(SUPPLIED MATERIAL)

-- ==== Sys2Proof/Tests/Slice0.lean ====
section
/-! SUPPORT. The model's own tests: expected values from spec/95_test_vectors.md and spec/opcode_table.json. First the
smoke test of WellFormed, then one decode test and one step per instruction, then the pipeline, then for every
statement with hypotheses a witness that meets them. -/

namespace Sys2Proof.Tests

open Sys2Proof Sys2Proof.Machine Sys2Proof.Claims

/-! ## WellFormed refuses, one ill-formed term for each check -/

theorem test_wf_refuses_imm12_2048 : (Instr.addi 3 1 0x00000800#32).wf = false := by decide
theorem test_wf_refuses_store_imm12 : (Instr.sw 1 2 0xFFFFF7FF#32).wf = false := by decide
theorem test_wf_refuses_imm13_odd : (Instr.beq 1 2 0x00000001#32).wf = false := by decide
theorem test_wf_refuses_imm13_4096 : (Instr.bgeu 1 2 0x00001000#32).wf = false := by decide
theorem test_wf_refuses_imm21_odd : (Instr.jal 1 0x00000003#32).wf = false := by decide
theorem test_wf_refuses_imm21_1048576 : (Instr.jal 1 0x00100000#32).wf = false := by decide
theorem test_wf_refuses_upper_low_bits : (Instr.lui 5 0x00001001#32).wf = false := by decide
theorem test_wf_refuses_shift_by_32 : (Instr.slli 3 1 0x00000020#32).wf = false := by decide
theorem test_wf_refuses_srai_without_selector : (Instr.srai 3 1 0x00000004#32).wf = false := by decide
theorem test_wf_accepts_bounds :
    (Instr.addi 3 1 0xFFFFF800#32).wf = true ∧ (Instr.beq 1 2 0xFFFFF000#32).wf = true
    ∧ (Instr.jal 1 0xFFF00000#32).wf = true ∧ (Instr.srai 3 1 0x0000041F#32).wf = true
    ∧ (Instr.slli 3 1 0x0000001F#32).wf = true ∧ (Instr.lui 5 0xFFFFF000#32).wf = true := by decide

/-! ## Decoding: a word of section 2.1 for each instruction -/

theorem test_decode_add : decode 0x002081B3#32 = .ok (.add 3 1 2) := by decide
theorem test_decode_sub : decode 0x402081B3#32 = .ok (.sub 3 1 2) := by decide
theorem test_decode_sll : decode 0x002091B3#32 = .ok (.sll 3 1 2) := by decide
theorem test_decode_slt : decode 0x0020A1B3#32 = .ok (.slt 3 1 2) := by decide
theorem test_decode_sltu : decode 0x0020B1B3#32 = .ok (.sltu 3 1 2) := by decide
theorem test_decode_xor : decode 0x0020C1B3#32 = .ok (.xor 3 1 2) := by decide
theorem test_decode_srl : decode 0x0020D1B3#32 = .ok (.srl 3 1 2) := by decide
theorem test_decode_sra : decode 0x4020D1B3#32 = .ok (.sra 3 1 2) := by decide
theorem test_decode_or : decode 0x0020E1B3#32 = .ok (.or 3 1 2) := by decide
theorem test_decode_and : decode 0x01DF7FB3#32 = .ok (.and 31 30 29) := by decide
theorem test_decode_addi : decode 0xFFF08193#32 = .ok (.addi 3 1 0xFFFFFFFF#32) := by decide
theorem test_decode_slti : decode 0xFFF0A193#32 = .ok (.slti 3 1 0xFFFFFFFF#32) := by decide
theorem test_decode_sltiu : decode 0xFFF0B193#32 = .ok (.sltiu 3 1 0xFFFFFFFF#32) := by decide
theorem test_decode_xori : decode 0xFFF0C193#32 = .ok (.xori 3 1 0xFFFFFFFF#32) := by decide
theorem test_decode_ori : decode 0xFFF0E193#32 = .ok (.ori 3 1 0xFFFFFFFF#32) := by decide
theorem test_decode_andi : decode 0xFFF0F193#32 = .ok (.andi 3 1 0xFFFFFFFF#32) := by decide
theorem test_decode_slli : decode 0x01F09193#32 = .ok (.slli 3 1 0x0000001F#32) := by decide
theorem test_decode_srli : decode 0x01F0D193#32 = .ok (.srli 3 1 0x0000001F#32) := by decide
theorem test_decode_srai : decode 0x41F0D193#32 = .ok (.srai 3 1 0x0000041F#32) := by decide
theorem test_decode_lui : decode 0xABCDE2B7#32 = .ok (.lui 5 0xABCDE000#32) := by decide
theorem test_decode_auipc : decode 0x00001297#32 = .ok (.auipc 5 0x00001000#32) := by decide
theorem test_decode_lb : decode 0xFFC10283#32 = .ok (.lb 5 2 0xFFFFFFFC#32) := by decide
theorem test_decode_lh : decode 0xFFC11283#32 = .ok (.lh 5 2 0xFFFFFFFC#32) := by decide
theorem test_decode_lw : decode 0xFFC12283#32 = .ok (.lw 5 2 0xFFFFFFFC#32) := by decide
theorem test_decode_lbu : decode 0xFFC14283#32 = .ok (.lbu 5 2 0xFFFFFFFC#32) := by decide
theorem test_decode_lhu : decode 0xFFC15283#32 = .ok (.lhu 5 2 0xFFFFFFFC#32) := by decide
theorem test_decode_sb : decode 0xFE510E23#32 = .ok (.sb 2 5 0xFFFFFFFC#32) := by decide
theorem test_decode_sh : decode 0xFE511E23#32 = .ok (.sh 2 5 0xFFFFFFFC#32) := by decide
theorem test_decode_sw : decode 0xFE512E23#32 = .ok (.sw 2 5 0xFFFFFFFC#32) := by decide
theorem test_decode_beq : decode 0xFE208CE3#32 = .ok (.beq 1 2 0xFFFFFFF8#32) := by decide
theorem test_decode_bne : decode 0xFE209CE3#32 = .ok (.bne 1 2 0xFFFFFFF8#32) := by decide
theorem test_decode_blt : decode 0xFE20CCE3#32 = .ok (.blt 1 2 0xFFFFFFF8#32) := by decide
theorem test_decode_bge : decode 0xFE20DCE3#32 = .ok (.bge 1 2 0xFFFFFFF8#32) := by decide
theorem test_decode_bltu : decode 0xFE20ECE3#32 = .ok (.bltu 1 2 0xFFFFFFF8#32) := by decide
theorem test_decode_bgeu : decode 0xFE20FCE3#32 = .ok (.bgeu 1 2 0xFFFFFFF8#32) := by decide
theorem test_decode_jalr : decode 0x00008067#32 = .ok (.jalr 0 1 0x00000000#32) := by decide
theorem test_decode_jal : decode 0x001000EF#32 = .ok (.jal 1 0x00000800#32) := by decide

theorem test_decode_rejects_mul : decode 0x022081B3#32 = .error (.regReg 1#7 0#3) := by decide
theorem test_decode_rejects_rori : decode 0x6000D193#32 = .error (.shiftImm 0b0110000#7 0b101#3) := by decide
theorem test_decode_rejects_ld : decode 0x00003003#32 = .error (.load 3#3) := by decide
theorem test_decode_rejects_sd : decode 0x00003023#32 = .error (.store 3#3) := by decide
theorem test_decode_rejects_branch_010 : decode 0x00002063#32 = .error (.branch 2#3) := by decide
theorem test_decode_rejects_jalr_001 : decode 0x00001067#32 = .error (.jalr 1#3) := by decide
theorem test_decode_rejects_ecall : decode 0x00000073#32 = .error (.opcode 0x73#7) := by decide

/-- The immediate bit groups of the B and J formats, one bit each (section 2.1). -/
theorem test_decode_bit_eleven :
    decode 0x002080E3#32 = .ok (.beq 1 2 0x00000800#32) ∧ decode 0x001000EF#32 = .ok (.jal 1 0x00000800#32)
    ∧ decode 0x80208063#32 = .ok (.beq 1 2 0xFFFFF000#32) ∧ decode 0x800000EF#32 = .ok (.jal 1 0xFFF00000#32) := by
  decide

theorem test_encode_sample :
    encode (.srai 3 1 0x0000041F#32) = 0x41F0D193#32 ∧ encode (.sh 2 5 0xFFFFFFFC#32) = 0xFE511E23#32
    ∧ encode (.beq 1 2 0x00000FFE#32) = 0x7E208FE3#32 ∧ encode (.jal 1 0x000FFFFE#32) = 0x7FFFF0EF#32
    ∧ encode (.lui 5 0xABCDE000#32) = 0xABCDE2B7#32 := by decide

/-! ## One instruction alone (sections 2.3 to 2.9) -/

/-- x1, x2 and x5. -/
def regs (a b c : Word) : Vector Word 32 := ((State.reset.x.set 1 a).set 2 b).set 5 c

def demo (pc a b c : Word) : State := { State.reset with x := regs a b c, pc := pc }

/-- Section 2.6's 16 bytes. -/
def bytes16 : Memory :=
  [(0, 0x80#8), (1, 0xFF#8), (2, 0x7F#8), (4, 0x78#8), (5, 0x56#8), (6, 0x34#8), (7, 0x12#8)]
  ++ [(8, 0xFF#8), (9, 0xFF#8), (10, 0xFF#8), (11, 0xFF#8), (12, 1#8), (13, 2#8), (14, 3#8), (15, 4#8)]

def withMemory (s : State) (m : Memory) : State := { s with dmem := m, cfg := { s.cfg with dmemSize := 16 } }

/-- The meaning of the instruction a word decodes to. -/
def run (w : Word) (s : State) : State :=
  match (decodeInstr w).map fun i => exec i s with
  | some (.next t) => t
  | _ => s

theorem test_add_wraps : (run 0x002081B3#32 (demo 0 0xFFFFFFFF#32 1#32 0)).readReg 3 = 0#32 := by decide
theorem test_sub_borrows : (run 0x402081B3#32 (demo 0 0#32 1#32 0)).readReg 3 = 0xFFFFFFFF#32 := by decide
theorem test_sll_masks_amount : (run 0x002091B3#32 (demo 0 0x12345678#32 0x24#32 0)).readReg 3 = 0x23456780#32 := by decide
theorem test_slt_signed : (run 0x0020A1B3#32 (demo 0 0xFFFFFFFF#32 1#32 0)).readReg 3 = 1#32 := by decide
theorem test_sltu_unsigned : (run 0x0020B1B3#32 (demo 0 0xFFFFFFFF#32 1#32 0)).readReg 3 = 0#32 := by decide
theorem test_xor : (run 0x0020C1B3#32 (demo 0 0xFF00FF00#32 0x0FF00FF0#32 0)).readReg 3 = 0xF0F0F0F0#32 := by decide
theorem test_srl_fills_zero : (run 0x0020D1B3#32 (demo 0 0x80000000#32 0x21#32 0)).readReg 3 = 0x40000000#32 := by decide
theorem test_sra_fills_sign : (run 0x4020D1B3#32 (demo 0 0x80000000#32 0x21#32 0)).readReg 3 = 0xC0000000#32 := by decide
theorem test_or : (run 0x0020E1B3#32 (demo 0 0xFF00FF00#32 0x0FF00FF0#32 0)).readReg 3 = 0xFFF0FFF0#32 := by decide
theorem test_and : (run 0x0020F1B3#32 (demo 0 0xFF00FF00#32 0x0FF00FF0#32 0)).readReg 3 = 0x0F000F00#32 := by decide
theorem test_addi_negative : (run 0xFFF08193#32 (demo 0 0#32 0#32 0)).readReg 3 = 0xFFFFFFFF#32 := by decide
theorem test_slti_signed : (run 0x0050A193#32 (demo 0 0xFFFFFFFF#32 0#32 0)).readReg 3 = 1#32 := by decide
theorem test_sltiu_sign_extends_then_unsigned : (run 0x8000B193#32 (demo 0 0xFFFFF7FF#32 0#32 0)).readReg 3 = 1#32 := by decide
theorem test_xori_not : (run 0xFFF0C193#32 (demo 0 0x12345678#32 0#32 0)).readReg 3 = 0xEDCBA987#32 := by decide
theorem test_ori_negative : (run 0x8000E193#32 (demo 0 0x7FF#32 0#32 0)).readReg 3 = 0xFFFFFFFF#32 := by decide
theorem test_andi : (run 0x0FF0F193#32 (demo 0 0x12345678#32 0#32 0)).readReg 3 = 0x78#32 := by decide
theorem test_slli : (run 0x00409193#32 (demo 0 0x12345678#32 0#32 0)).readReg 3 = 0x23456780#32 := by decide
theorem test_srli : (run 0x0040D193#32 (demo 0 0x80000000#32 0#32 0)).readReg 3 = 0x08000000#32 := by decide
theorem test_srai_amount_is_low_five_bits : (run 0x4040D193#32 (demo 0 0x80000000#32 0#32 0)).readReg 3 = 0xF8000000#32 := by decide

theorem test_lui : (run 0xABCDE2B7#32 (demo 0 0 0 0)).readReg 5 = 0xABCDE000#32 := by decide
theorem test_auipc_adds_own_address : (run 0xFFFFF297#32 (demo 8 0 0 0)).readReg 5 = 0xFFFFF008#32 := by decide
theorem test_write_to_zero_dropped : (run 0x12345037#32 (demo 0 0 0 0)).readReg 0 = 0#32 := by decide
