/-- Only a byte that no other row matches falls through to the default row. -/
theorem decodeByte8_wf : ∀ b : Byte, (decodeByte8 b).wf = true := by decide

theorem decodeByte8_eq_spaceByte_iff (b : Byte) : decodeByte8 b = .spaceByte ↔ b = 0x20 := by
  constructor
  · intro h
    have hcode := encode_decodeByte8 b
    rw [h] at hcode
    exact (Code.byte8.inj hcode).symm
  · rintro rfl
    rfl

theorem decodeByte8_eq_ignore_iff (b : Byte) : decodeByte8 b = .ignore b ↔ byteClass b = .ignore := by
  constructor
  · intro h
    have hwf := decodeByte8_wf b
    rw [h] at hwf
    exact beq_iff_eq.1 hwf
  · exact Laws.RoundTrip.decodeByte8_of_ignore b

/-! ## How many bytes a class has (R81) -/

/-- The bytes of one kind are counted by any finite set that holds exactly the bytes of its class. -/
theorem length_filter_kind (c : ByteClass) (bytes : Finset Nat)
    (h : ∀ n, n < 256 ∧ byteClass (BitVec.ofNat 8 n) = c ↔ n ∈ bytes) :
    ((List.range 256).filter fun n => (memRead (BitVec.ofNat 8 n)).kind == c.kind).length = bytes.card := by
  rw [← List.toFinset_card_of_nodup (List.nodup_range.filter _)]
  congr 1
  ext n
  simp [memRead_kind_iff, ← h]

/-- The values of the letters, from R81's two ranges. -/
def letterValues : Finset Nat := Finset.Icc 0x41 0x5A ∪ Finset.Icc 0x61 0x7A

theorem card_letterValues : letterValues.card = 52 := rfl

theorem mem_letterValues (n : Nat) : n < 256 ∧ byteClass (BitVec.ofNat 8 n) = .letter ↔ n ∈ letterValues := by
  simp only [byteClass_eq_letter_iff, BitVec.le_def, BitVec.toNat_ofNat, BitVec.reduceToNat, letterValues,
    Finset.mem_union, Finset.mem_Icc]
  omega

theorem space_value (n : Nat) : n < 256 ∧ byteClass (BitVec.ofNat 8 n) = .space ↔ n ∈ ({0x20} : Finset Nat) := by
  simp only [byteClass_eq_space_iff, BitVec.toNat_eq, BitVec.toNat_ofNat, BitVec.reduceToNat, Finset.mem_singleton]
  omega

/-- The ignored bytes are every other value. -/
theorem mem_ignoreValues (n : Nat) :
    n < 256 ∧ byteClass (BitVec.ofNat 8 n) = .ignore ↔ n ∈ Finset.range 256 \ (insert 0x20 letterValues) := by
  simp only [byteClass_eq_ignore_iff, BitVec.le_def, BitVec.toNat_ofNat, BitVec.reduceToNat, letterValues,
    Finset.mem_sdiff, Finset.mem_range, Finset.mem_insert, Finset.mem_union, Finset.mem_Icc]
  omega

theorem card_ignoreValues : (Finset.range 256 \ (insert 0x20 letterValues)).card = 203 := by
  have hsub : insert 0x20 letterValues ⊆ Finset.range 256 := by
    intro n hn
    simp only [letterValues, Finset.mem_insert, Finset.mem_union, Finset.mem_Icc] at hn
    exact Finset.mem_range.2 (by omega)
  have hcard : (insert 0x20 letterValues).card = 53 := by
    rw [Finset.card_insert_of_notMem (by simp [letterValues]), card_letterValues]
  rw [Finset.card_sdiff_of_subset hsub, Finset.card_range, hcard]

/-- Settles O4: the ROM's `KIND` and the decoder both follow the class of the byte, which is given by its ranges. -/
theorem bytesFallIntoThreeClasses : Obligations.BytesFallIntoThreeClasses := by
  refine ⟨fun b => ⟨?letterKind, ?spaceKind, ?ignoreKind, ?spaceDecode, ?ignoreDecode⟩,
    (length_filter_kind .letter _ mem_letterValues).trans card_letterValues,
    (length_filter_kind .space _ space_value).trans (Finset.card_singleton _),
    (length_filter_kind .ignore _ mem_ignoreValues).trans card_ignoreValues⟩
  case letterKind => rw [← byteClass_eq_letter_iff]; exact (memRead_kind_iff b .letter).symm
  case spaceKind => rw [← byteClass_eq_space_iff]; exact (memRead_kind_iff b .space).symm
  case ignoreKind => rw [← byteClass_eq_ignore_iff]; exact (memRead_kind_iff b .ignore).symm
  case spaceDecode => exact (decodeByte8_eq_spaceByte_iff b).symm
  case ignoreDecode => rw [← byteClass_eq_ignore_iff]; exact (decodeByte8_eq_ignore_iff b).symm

(End SUPPLIED MATERIAL)

* _PROBLEM REQUIREMENTS_:
Read the lines above. Gather those in which the string "jalr" is found.

* _OUTPUT BELOW_:
theorem test_decode_jalr : decode 0x00008067#32 = .ok (.jalr 0 1 0x00000000#32) := by decide
theorem test_decode_rejects_jalr_001 : decode 0x00001067#32 = .error (.jalr 1#3) := by decide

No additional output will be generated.